It’s no surprise as we look to the future of work the needs of employees are becoming increasingly demanding. In fact, many of what we continue to call benefits are simply expectations of what new generations are looking for in their work. Careers and jobs are very much seen as an integrated part of their life vs. a separate bucket.

The function of HR has also changed. We’ve seen it evolve from a transactional, admin player to be an advocate for the business yet no real evolution to be the people advocate they’re called to be. Let’s face it, with a title like, “Human Resources” the assumption is to serve people first, business second. Which has often led to the less than glamorous reputation they hold in the workplace since it hasn’t always been the case.

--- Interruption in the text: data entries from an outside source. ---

-- ==== Sys2Proof/Machine/Step.lean ====
section
/-! DEFINITION. One step of the machine: the platform acts at the boundary, then the hart (00_scope.md R12). -/

namespace Sys2Proof.Machine

/-- One step. -/
def step (s : State) : Host.Outcome State Fault Refusal := hartActs (platformActs s)

/-- `s` with a word of the opcode table stored where `step` fetches its next instruction (log 27). -/
def State.withFetchWord (s : State) (nbits w : Nat) : State := placeWord s (tableWord nbits w)

end Sys2Proof.Machine
end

In other instances, they’ve also been viewed as not being a revenue-generating part of an organization or simply misunderstood on what their purpose is in a business. HR can often be undervalued and unappreciated, to say the least, and are often at the mercy of the direction of the business despite their professional guidance to that business.

The truth is HR holds many responsibilities, by far the biggest being guidance and support for their employees within an organization while providing strategic value to the executive management team through all priorities touching their people strategy. From recruiting to employee relations, training and development, compensation/benefits to name a few, more of these responsibilities than not touch people.

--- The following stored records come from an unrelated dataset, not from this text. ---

/-- `WFI` (R164): with an interrupt pending and enabled in `mie`, and its wait not limited, it completes: `pc` moves on by 4
and nothing else changes but the counters. In general, where its wait is not limited it either completes so or, if no
interrupt is pending and enabled, begins to wait with `pc` unchanged; where it is limited it may also raise Illegal
instruction, and it does not begin a wait when `TW_LIMIT` is 0. -/
def Obligations.WfiRetiresWaitsOrTimesOut : Prop :=
  ∀ s : State,
    let limited := (s.priv ≠ .M ∧ s.mstatus.tw = true) ∨ s.priv = .U
    let awake := csrRead s .mie &&& csrRead s .mip ≠ 0#64
    let unchanged := fun t : State =>
      withCountersOf s { t with pc := s.pc, waiting := s.waiting, waitSteps := s.waitSteps } = s
    let completes := fun t : State => unchanged t ∧ t.waiting = false ∧ t.pc = s.pc + 4#64 ∧
      t.minstret = (if s.mcountinhibit.getLsbD 2 then s.minstret else s.minstret + 1#64)
    let waits := fun t : State => unchanged t ∧ t.waiting = true ∧ t.pc = s.pc ∧ t.waitSteps = 0 ∧
      t.minstret = s.minstret ∧ ¬ awake ∧ (limited → s.par.twLimit ≠ 0)
    (¬ limited → awake → ∃ t, exec .wfi s = .next t ∧ completes t) ∧
    (¬ limited → ∃ t, exec .wfi s = .next t ∧ (completes t ∨ waits t)) ∧
    (limited →
      (∃ t, exec .wfi s = .next t ∧ (completes t ∨ waits t)) ∨ TakesException (exec .wfi s) 2 0x10500073#64 s)

/-- A waiting hart (R164). An interrupt pending and enabled in `mie` ends the wait whatever the global enables: the step
completes the `WFI` at `pc + 4` and changes nothing else but the counters, and an interrupt that then qualifies is taken by
the next step, with the address after the `WFI` saved (R12, log 18); where the wait is limited the step may time out instead,
by a draw (log 32). With none and no limit the step answers a state that still waits, with only the model's own wait and draw
counts changed (the hang a model must show; that no counter steps is log 17). With none, a limited wait of `TW_LIMIT` steps
ends in Illegal instruction; a shorter one goes on or ends so. -/
def Obligations.WaitingHartWakesHangsOrTimesOut : Prop :=
  ∀ s : State, s.waiting = true →
    let b := platformActs s
    let awake := csrRead b .mie &&& csrRead b .mip ≠ 0#64
    let limited := (s.priv ≠ .M ∧ s.mstatus.tw = true) ∨ s.priv = .U
    let completes := ∃ t, step s = .next t ∧ t.waiting = false ∧ t.pc = s.pc + 4#64 ∧ CountersStep b b none true t ∧
      withCountersOf b { t with pc := b.pc, waiting := b.waiting, waitSteps := b.waitSteps } = b ∧
      ∀ k, pendingInterrupt (platformActs t) = some k →
        (platformActs t).pc = s.pc + 4#64 ∧ TakesInterrupt (step t) k (platformActs t)
    let goesOn := ∃ t, step s = .next t ∧ t.waiting = true ∧ t.waitSteps = s.waitSteps + 1 ∧
      { t with waitSteps := b.waitSteps, draws := b.draws } = b
    let timesOut := TakesException (step s) 2 0x10500073#64 b
    (awake → ¬ limited → completes) ∧
    (awake → limited → completes ∨ timesOut) ∧
    (¬ awake → ¬ limited → goesOn) ∧
    (¬ awake → limited → s.par.twLimit ≤ s.waitSteps → timesOut) ∧
    (¬ awake → limited → s.waitSteps < s.par.twLimit → goesOn ∨ timesOut)

/-! ## Interrupts -/

/-- The condition of an M-mode interrupt trap (R184), and that a machine interrupt, whose code is 3, 7 or 11, never causes
an S-mode trap (R185), in every state. -/
def Obligations.MachineInterruptCondition : Prop :=
  (∀ (s : State) (i : Nat), mTrap s i = true ↔
    ((s.priv = .M ∧ s.mstatus.mie = true) ∨ s.priv ≠ .M) ∧
    (csrRead s .mip).getLsbD i = true ∧ (csrRead s .mie).getLsbD i = true ∧
    (csrRead s .mideleg).getLsbD i = false) ∧
  (∀ (s : State) (i : Nat), i = 3 ∨ i = 7 ∨ i = 11 → sTrap s i = false ∧ delegated s true i = false)

/-- The condition of an S-mode interrupt trap (R187); for a delegated interrupt the views `sip` and `sie` show the bits of
`mip` and `mie`; without the trap a delegated interrupt stays pending, since the M-mode condition fails for it too; and
none is taken in M-mode. -/
def Obligations.SupervisorInterruptCondition : Prop :=
  (∀ (s : State) (i : Nat), sTrap s i = true ↔
    s.priv ≠ .M ∧ (csrRead s .mideleg).getLsbD i = true ∧
    (csrRead s .sip).getLsbD i = true ∧ (csrRead s .sie).getLsbD i = true ∧
    (s.priv = .S → s.mstatus.sie = true) ∧
    (s.priv = .U → s.par.sieGatesU = true → s.mstatus.sie = true)) ∧
  (∀ (s : State) (i : Nat), (csrRead s .mideleg).getLsbD i = true →
    ((csrRead s .sip).getLsbD i = true ∧ (csrRead s .sie).getLsbD i = true ↔
      (csrRead s .mip).getLsbD i = true ∧ (csrRead s .mie).getLsbD i = true) ∧
    (sTrap s i = false → mTrap s i = false ∧ pendingInterrupt s ≠ some i) ∧
    (s.priv = .M → pendingInterrupt s ≠ some i))

/-- Interrupts at a boundary (R188, R189): if any interrupt qualifies one is taken, an M-mode trap before an S-mode trap
and within a level the one highest in R189's order, the platform's after it, lowest code first (log 20); if none qualifies
none is. -/
def Obligations.PendingInterruptFollowsPriority : Prop :=
  ∀ s : State,
    let order := [11, 3, 7, 9, 1, 5, 13] ++ (List.range 48).map (· + 16)
    (∀ i, pendingInterrupt s = some i →
      (mTrap s i = true ∧ ∀ j, mTrap s j = true → order.idxOf i ≤ order.idxOf j) ∨
      (sTrap s i = true ∧ (∀ j, mTrap s j = false) ∧
        ∀ j, sTrap s j = true → order.idxOf i ≤ order.idxOf j)) ∧
    (∀ i, pendingInterrupt s = some i → i ∈ order) ∧
    (pendingInterrupt s = none → ∀ j, mTrap s j = false ∧ sTrap s j = false)

/-- A qualifying interrupt is taken instead of the next instruction (R188, R192, R193, R198): the step enters the level
its condition names, with the address of the instruction not executed saved and trap value 0. -/
def Obligations.QualifyingInterruptIsTaken : Prop :=
  ∀ (s : State) (i : Nat), s.waiting = false → pendingInterrupt (platformActs s) = some i →
    TakesInterrupt (step s) i (platformActs s)

/-! ## The whole machine -/

/-- `priv` changes only by trap entry, `MRET` and `SRET` (R13, R205). -/
def Obligations.PrivilegeChangesOnlyByTrapOrReturn : Prop :=
  ∀ (i : Instr) (s t : State), exec i s = .next t → t.priv ≠ s.priv →
    i = .mret ∨ i = .sret ∨
    (∃ code info, EntersM false code info s t) ∨ (∃ code info, EntersS false code info s t)

/-- The modes below M cannot change the M-level state (R18, R193, R206): a step that starts and ends below M-mode leaves
the M-level registers, the fields of `mstatus` that `sstatus` does not show (but `MPRV`, which a return clears: R161),
the undelegated bits of `mie`, the selectors but for `OF`, and bits 5 and 9 of `mip` as they were. -/
def Obligations.LowerModesKeepMachineState : Prop :=
  ∀ s t : State, s.priv ≠ .M → t.priv ≠ .M → step s = .next t →
    t.medeleg = s.medeleg ∧ t.mideleg = s.mideleg ∧ t.mtvec = s.mtvec ∧ t.mcounteren = s.mcounteren ∧
    t.mcountinhibit = s.mcountinhibit ∧ t.mscratch = s.mscratch ∧ t.mepc = s.mepc ∧ t.mcause = s.mcause ∧
    t.mtval = s.mtval ∧ t.mtinst = s.mtinst ∧ t.mtval2 = s.mtval2 ∧
    t.tselect = s.tselect ∧ t.tdata1 = s.tdata1 ∧ t.tdata2 = s.tdata2 ∧ t.tdata3 = s.tdata3 ∧
    t.tinfo = s.tinfo ∧ t.tcontrol = s.tcontrol ∧ t.mcontext = s.mcontext ∧
    t.mstatus.mie = s.mstatus.mie ∧ t.mstatus.mpie = s.mstatus.mpie ∧ t.mstatus.mpp = s.mstatus.mpp ∧
    t.mstatus.tw = s.mstatus.tw ∧ t.mstatus.mbe = s.mstatus.mbe ∧ t.mstatus.sbe = s.mstatus.sbe ∧
    t.mie &&& ~~~csrRead s .mideleg = s.mie &&& ~~~csrRead s .mideleg ∧
    (∀ n : Fin 29, t.mhpmevent[n].extractLsb' 0 63 = s.mhpmevent[n].extractLsb' 0 63) ∧
    t.mip.getLsbD 5 = s.mip.getLsbD 5 ∧ t.mip.getLsbD 9 = s.mip.getLsbD 9 ∧ t.mtvecWritten = s.mtvecWritten

/-- The modes below M cannot learn `mscratch` (R18): two states that differ only in it step to outcomes that differ only
in it. -/
def Obligations.LowerModesCannotLearnMscratch : Prop :=
  ∀ (s : State) (v : Word), s.priv ≠ .M →
    step { s with mscratch := v } =
      match step s with
      | .next t => .next { t with mscratch := v }
      | .fault f => .fault f
      | .refused r => .refused r
end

While the function has evolved from when I first entered this field, a multi-generational workforce will yet again cause this function to flex its muscles and exercise adaptability, strategic value and flexibility to say the least. Many in HR, however, simply are missing the very soft skills of this function – compassion, empathy and sensitivity to name a few. They are the soft skills that call for connection, humility and for the more ‘human’ skills to lead with and embody what this role is all about.

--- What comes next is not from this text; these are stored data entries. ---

/-! ## M-mode trap entry -/

@[simp] theorem enterM_par (s : State) (b : Bool) (k : Nat) (v : Word) : (enterM s b k v).par = s.par := rfl
@[simp] theorem enterM_priv (s : State) (b : Bool) (k : Nat) (v : Word) : (enterM s b k v).priv = .M := rfl
@[simp] theorem enterM_pc (s : State) (b : Bool) (k : Nat) (v : Word) : (enterM s b k v).pc = trapTarget s.mtvec b k := rfl
@[simp] theorem enterM_x (s : State) (b : Bool) (k : Nat) (v : Word) : (enterM s b k v).x = s.x := rfl
@[simp] theorem enterM_mstatus (s : State) (b : Bool) (k : Nat) (v : Word) : (enterM s b k v).mstatus = statusEnterM s.priv s.mstatus := rfl
@[simp] theorem enterM_medeleg (s : State) (b : Bool) (k : Nat) (v : Word) : (enterM s b k v).medeleg = s.medeleg := rfl
@[simp] theorem enterM_mideleg (s : State) (b : Bool) (k : Nat) (v : Word) : (enterM s b k v).mideleg = s.mideleg := rfl
@[simp] theorem enterM_mie (s : State) (b : Bool) (k : Nat) (v : Word) : (enterM s b k v).mie = s.mie := rfl
@[simp] theorem enterM_mip (s : State) (b : Bool) (k : Nat) (v : Word) : (enterM s b k v).mip = s.mip := rfl
@[simp] theorem enterM_extSeip (s : State) (b : Bool) (k : Nat) (v : Word) : (enterM s b k v).extSeip = s.extSeip := rfl
@[simp] theorem enterM_mtvec (s : State) (b : Bool) (k : Nat) (v : Word) : (enterM s b k v).mtvec = s.mtvec := rfl
@[simp] theorem enterM_mtvecWritten (s : State) (b : Bool) (k : Nat) (v : Word) : (enterM s b k v).mtvecWritten = s.mtvecWritten := rfl
@[simp] theorem enterM_mcounteren (s : State) (b : Bool) (k : Nat) (v : Word) : (enterM s b k v).mcounteren = s.mcounteren := rfl
@[simp] theorem enterM_mcountinhibit (s : State) (b : Bool) (k : Nat) (v : Word) : (enterM s b k v).mcountinhibit = s.mcountinhibit := rfl
@[simp] theorem enterM_mhpmevent (s : State) (b : Bool) (k : Nat) (v : Word) : (enterM s b k v).mhpmevent = s.mhpmevent := rfl
@[simp] theorem enterM_mscratch (s : State) (b : Bool) (k : Nat) (v : Word) : (enterM s b k v).mscratch = s.mscratch := rfl
@[simp] theorem enterM_mepc (s : State) (b : Bool) (k : Nat) (v : Word) : (enterM s b k v).mepc = s.pc &&& ~~~epcLow s.par := rfl
@[simp] theorem enterM_mcause (s : State) (b : Bool) (k : Nat) (v : Word) : (enterM s b k v).mcause = causeWord b k := rfl
@[simp] theorem enterM_mtval (s : State) (b : Bool) (k : Nat) (v : Word) : (enterM s b k v).mtval = v := rfl
@[simp] theorem enterM_mtinst (s : State) (b : Bool) (k : Nat) (v : Word) : (enterM s b k v).mtinst = 0#64 := rfl
@[simp] theorem enterM_mtval2 (s : State) (b : Bool) (k : Nat) (v : Word) : (enterM s b k v).mtval2 = 0#64 := rfl
@[simp] theorem enterM_stvec (s : State) (b : Bool) (k : Nat) (v : Word) : (enterM s b k v).stvec = s.stvec := rfl
@[simp] theorem enterM_stvecWritten (s : State) (b : Bool) (k : Nat) (v : Word) : (enterM s b k v).stvecWritten = s.stvecWritten := rfl
@[simp] theorem enterM_scounteren (s : State) (b : Bool) (k : Nat) (v : Word) : (enterM s b k v).scounteren = s.scounteren := rfl
@[simp] theorem enterM_sscratch (s : State) (b : Bool) (k : Nat) (v : Word) : (enterM s b k v).sscratch = s.sscratch := rfl
@[simp] theorem enterM_sepc (s : State) (b : Bool) (k : Nat) (v : Word) : (enterM s b k v).sepc = s.sepc := rfl
@[simp] theorem enterM_scause (s : State) (b : Bool) (k : Nat) (v : Word) : (enterM s b k v).scause = s.scause := rfl
@[simp] theorem enterM_stval (s : State) (b : Bool) (k : Nat) (v : Word) : (enterM s b k v).stval = s.stval := rfl
@[simp] theorem enterM_fcsr (s : State) (b : Bool) (k : Nat) (v : Word) : (enterM s b k v).fcsr = s.fcsr := rfl
@[simp] theorem enterM_tselect (s : State) (b : Bool) (k : Nat) (v : Word) : (enterM s b k v).tselect = s.tselect := rfl
@[simp] theorem enterM_tdata1 (s : State) (b : Bool) (k : Nat) (v : Word) : (enterM s b k v).tdata1 = s.tdata1 := rfl
@[simp] theorem enterM_tdata2 (s : State) (b : Bool) (k : Nat) (v : Word) : (enterM s b k v).tdata2 = s.tdata2 := rfl
@[simp] theorem enterM_tdata3 (s : State) (b : Bool) (k : Nat) (v : Word) : (enterM s b k v).tdata3 = s.tdata3 := rfl
@[simp] theorem enterM_tinfo (s : State) (b : Bool) (k : Nat) (v : Word) : (enterM s b k v).tinfo = s.tinfo := rfl
@[simp] theorem enterM_tcontrol (s : State) (b : Bool) (k : Nat) (v : Word) : (enterM s b k v).tcontrol = s.tcontrol := rfl
@[simp] theorem enterM_mcontext (s : State) (b : Bool) (k : Nat) (v : Word) : (enterM s b k v).mcontext = s.mcontext := rfl
@[simp] theorem enterM_mcycle (s : State) (b : Bool) (k : Nat) (v : Word) : (enterM s b k v).mcycle = s.mcycle := rfl
@[simp] theorem enterM_minstret (s : State) (b : Bool) (k : Nat) (v : Word) : (enterM s b k v).minstret = s.minstret := rfl
@[simp] theorem enterM_mhpmcounter (s : State) (b : Bool) (k : Nat) (v : Word) : (enterM s b k v).mhpmcounter = s.mhpmcounter := rfl
@[simp] theorem enterM_time (s : State) (b : Bool) (k : Nat) (v : Word) : (enterM s b k v).time = s.time := rfl
@[simp] theorem enterM_waiting (s : State) (b : Bool) (k : Nat) (v : Word) : (enterM s b k v).waiting = false := rfl
@[simp] theorem enterM_waitSteps (s : State) (b : Bool) (k : Nat) (v : Word) : (enterM s b k v).waitSteps = 0 := rfl
@[simp] theorem enterM_mem (s : State) (b : Bool) (k : Nat) (v : Word) : (enterM s b k v).mem = s.mem := rfl
@[simp] theorem enterM_platform (s : State) (b : Bool) (k : Nat) (v : Word) : (enterM s b k v).platform = s.platform := rfl
@[simp] theorem enterM_draws (s : State) (b : Bool) (k : Nat) (v : Word) : (enterM s b k v).draws = s.draws := rfl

In a world where technology is constantly changing and quickly finding its way in optimizing jobs and even automating many, these are also the soft skills that can not be done by a robot or AI (artificial intelligence). Thereby increasing the importance of these skills in the role of HR and increasing its value. They are more challenging to measure for sure, however, they are also the skills gap that seems to be increasing according to LinkedIn’s data.

More importantly, if you’re going to be in a role where amongst many other things, your purpose is to serve people – then do so with a passion for people at the core of what you do. The qualities or soft skills listed above that somewhere along the evolution of corporate we’ve been taught don’t belong in the workplace or in corporate, are the very soft skills that do belong in Human Resources. They’re the intangible soft skills that we all possess that you can’t ‘buy’ or earn as a credit, certification or through an academic degree.

They’re also the very skills that will set you apart and help you connect with a multi-generational workforce. Multiple generations surely have their differences in the workplace, including communication styles, working styles and even preferences on work environments, but everyone understands the human connection and what it means to be human. That language is universal.

It takes courage to go against the grain in the workplace where the norm sounds like – work is separate from personal life, emotions and vulnerability don’t belong at work, working hard and overtime is how you succeed and my favourite, don’t ask for any time off or dare call in sick or you’ll be viewed as lazy.

But again, times are calling for new ways of leadership – at all levels, not just our CEO’s. Everyone has a definition of what leadership looks like and means. One that I think most can agree on is having the courage to go first and leading by example. Nothing changes if nothing changes. Go first. Dare to be different. Dare to lead and lead with your heart and yes, you can still use your head.

No matter where you are in your career or what level you hold in Human Resources, especially at the executive level, consider what your role is and remember who you’re serving. Leading by example can only work if you’re brave enough to take the first step into a new way of showing up. If you’re in a career where people are at the core of what you do, consider the soft skills that are imperative to the success of your position.